Across the entries below, how many lines include "base"? Give the number and nothing else.

#### Material to process

/-- An agent has retired with this state; the group's last retirement is now (17 R317). -/
def State.retireAs (s : State) (w : Who) (th : Thread) : State :=
  match s.group w.core with
  | some g => (s.setGroup w.core { g.setAgent w.issuer th with lastRetire := s.gtick }).logPoint w
  | none => s

/-- An agent retires with this state, which is counted. -/
def State.retireOf (s : State) (w : Who) (th : Thread) : State := s.retireAs w (s.counted w th)

/-- The issuing agent retires with this state. -/
def State.retire (s : State) (th : Thread) : State := s.retireOf s.cur th

/-- Not ready: the instruction is issued again at the agent's next turn (07 R118). An instruction that has not asked
another agent for anything has not issued. -/
def waitFor {α : Type} (s : State) (why : Wait) : Do α :=
  match s.me with
  | some th =>
    if th.prog.seq == 0 && th.prog.stage == 0 then
      let u := if s.paused s.cur.core then th else th.uncount 0
      .error (.wait (s.setMe { u with wait := why, issued := th.prog.before, prog := Prog.idle }))
    else .error (.wait (s.setMe { th with wait := why, prog := { th.prog with note := 0 } }))
  | none => .error (.fault .noAgent)

/-- Not ready after it has issued: the instruction goes on at the agent's next turn, and may be discarded (07 R120). -/
def waitHeld {α : Type} (s : State) (why : Wait) : Do α :=
  match s.me with
  | some th => .error (.wait (s.setMe { th with wait := why, prog := { th.prog with
      stage := if th.prog.stage == 0 then 16 else th.prog.stage, note := 0 } }))
  | none => .error (.fault .noAgent)

/-- A machine event's outcome: it always has one. -/
def event (s : State) : Host.Outcome State Fault Refusal := .next s

end Sys2Proof.Machine
end

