-- ==== Sys2Proof/Machine/Journal.lean ====
section
/-! DEFINITION. The posted-store journal (10 R193, R194), the waits of a release (09 R177), and the report of a refused
store (14 R263). -/

namespace Sys2Proof.Machine

/-- Is a core's every agent in a scope taken for an agent of core `w` (09 R174)? -/
def State.inScope (s : State) (w : Who) (sc : Scope) (core : Nat) : Bool :=
  match sc with
  | .th => false
  | .core => core == w.core
  | .g => core == w.core || match s.group w.core with
    | some g => match find s.gangs g.gang with
      | some k => k.cores.contains core
      | none => false
    | none => false
  | .cl => clusterOf core == clusterOf w.core
  | .mod | .sys => true

/-- A release at `core` or above covers what an agent owes: whoever acquires from it owes it too (09 R178). -/
def State.publish (s : State) (w : Who) : State := s.noteJrnl w.core (fun e => e.owes w.issuer && !e.pub) fun e => { e with pub := true }

/-- Does a release at a scope wait for a piece of the thread's own journal (09 R177)? -/
def State.covers (s : State) (w : Who) (sc : Scope) (p : JPart) : Bool :=
  match sc, p.kind with
  | .th, _ => false
  | .core, .reg _ => false
  | .core, .home _ _ | .core, .host _ => true
  | _, .far c _ => s.inScope w sc c
  | _, _ => true

/-- Does it wait for a piece of another agent's entry that happens before it (09 R178)? A `seq` access at `th` or `core` joins the one order of
all `seq` accesses, so it waits for such a registration. -/
def State.coversToo (s : State) (w : Who) (o : MemOrd) (sc : Scope) (p : JPart) : Bool :=
  match sc, p.kind with
  | .th, .reg _ | .core, .reg _ => o == .seq
  | _, _ => s.covers w sc p

/-- The bytes that a piece of a store or an access reaches: the base of a core's scratchpad or of physical memory, and the
offset. -/
def JKind.place (k : JKind) : Option Nat × Nat :=
  match k with
  | .reg pa | .host pa => (none, pa)
  | .home pa _ => (none, pa)
  | .far c off => (some c, off)

/-- Do two ranges of bytes meet? -/
def meets (a n b m : Nat) : Bool := a < b + m && b < a + n

/-- Does an access to `n` bytes at a place overlap a piece (R193)? -/
def JPart.overlaps (p : JPart) (place : Option Nat × Nat) (n : Nat) : Bool :=
  let q := p.kind.place
  let base := if p.kind matches .reg _ then q.2 + p.addr.toNat % 8 else q.2
  q.1 == place.1 && meets base p.n place.2 n

/-- The width code of a refused store (14 R263, coding I); a piece of another width reads as bytes. -/
def widthCode (n : Nat) : Nat :=
  match n with
  | 2 => 1 | 4 => 2 | 8 => 3 | _ => 0

/-- The first refused piece of an entry: the one whose address and data the handler sees (14 R264). -/
def JEnt.refusedPiece (e : JEnt) : Option JPart := e.parts.find? fun p => p.bad

/-- Alter the first refused piece. -/
def JEnt.alter (f : JPart → JPart) (e : JEnt) : JEnt :=
  match findIdx (fun p : JPart => p.bad) e.parts with
  | some (j, p) => { e with parts := setAt e.parts j (f p) }
  | none => e

/-- `TVAL` of STORE_REFUSED for an entry, with `VSEL` 0 (14 R263). -/
def JEnt.tval (e : JEnt) : W64 :=
  match e.state, e.refusedPiece with
  | .refused reason code, some p | .reported reason code, some p =>
    w64 (e.idx + reason * 2 ^ 8 + widthCode p.n * 2 ^ 12 + code * 2 ^ 16)
  | _, _ => w64 e.idx

/-- The entry with an index. -/
def Core.jent (k : Core) (idx : Nat) : Option JEnt := k.jrnl.find? fun e => e.idx == idx

/-- Change the entry with an index. -/
def Core.mapJent (k : Core) (idx : Nat) (f : JEnt → JEnt) : Core :=
  { k with jrnl := k.jrnl.map fun e => if e.idx == idx then f e else e }

/-- Free the entry with an index. -/
def Core.freeJent (k : Core) (idx : Nat) : Core := { k with jrnl := k.jrnl.filter fun e => e.idx != idx }

/-- An entry whose refusal is reported now (10 R194). -/
def JEnt.report (e : JEnt) : JEnt :=
  match e.state with
  | .refused r c => { e with state := .reported r c }
  | _ => e

/-- Is an entry refused, and its refusal not reported? -/
def JEnt.isRefused (e : JEnt) : Bool :=
  match e.state with
  | .refused _ _ => true
  | _ => false

/-- Is its refusal reported? -/
def JEnt.isReported (e : JEnt) : Bool :=
  match e.state with
  | .reported _ _ => true
  | _ => false

/-- Refuse pieces of an entry, with the reason and tag code of its first refusal. -/
def JEnt.refuse (sel : JPart → Bool) (reason code : Nat) (e : JEnt) : JEnt :=
  { e with
    parts := e.parts.map fun p => if sel p then { p with bad := true } else p,
    state := if e.state == .out || e.state == .late then .refused reason code else e.state }

/-- An entry whose refusal has been dealt with: its refused pieces leave, and nothing waits for others that are outstanding still (10 R194). -/
def JEnt.cleared (e : JEnt) : JEnt := { e with parts := e.parts.filter fun p => !p.bad, state := if e.state == .out then .out else .late }

/-- Raise STORE_REFUSED for a refused entry, precisely; its refusal is not held pending as well (10 R194, 14 R255). -/
def raiseRefused {α : Type} (s : State) (w : Who) (e : JEnt) : Do α :=
  let k := s.core w.core
  let s := s.setCore w.core (k.mapJent e.idx JEnt.report)
  let s := match s.agent w with
    | some th => s.setAgent w { th with pend := th.pend.filter fun a => a.jidx != some e.idx }
    | none => s
  .error (.trap s { cause := .storeRefused, tval := e.tval, tepc := none })

/-- Does something wait for the entry? One whose refusal is reported counts as complete, all of it (10 R194). -/
def JEnt.isWaited (e : JEnt) : Bool := !e.isReported && e.state != .late

/-- Wait until every piece of the thread's own journal that a test names is acknowledged; a refusal among them that is not
reported yet is raised (10 R194). -/
def waitJournal (s : State) (w : Who) (p : JPart → Bool) (why : Wait) : Do Unit :=
  let mine := (s.core w.core).jrnl.filter fun e => e.owner == w.issuer
  match mine.find? fun e => e.isRefused && e.parts.any fun q => q.bad && p q with
  | some e => raiseRefused s w e
  | none => if mine.any fun e => e.isWaited && e.parts.any fun q => !q.bad && p q then waitFor s why else .ok ()

/-- The wait of a release, `seq` or acquire-release access at a scope (09 R177), for what other agents of the core have done before it too
(R178). -/
def releaseWait (s : State) (w : Who) (o : MemOrd) (sc : Scope) : Do State :=
  match o with
  | .rel | .ar | .seq => do
    waitJournal s w (s.covers w sc) .memory
    if (s.core w.core).jrnl.any fun e => e.also.contains w.issuer && e.isWaited && e.parts.any fun q => !q.bad && s.coversToo w o sc q then
      waitFor s .memory
    else .ok (if sc == .th then s else s.publish w)
  | .weak | .acq => .ok s

/-- The indices of free entries, ascending (10 R193: 32 in all). -/
def Core.freeIdx (k : Core) : List Nat := (List.range 32).filter fun i => (k.jent i).isNone

/-- Clear the refusal of an entry (14 R265): an entry with no piece left frees. -/
def Core.clearJent (k : Core) (idx : Nat) : Core :=
  { k with jrnl := ((k.mapJent idx JEnt.cleared).jrnl).filter fun e => !e.parts.isEmpty }

/-- Enter a store's pieces in the journal. -/
def Core.enter (k : Core) (idx : Nat) (owner : Issuer) (rel : Nat) (parts : List JPart) : Core :=
  { k with jrnl := k.jrnl ++ [{ idx := idx, owner := owner, rel := rel, parts := parts, state := .out, pub := rel != 0, also := [] }] }

end Sys2Proof.Machine
end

########

- _Task solution_: 3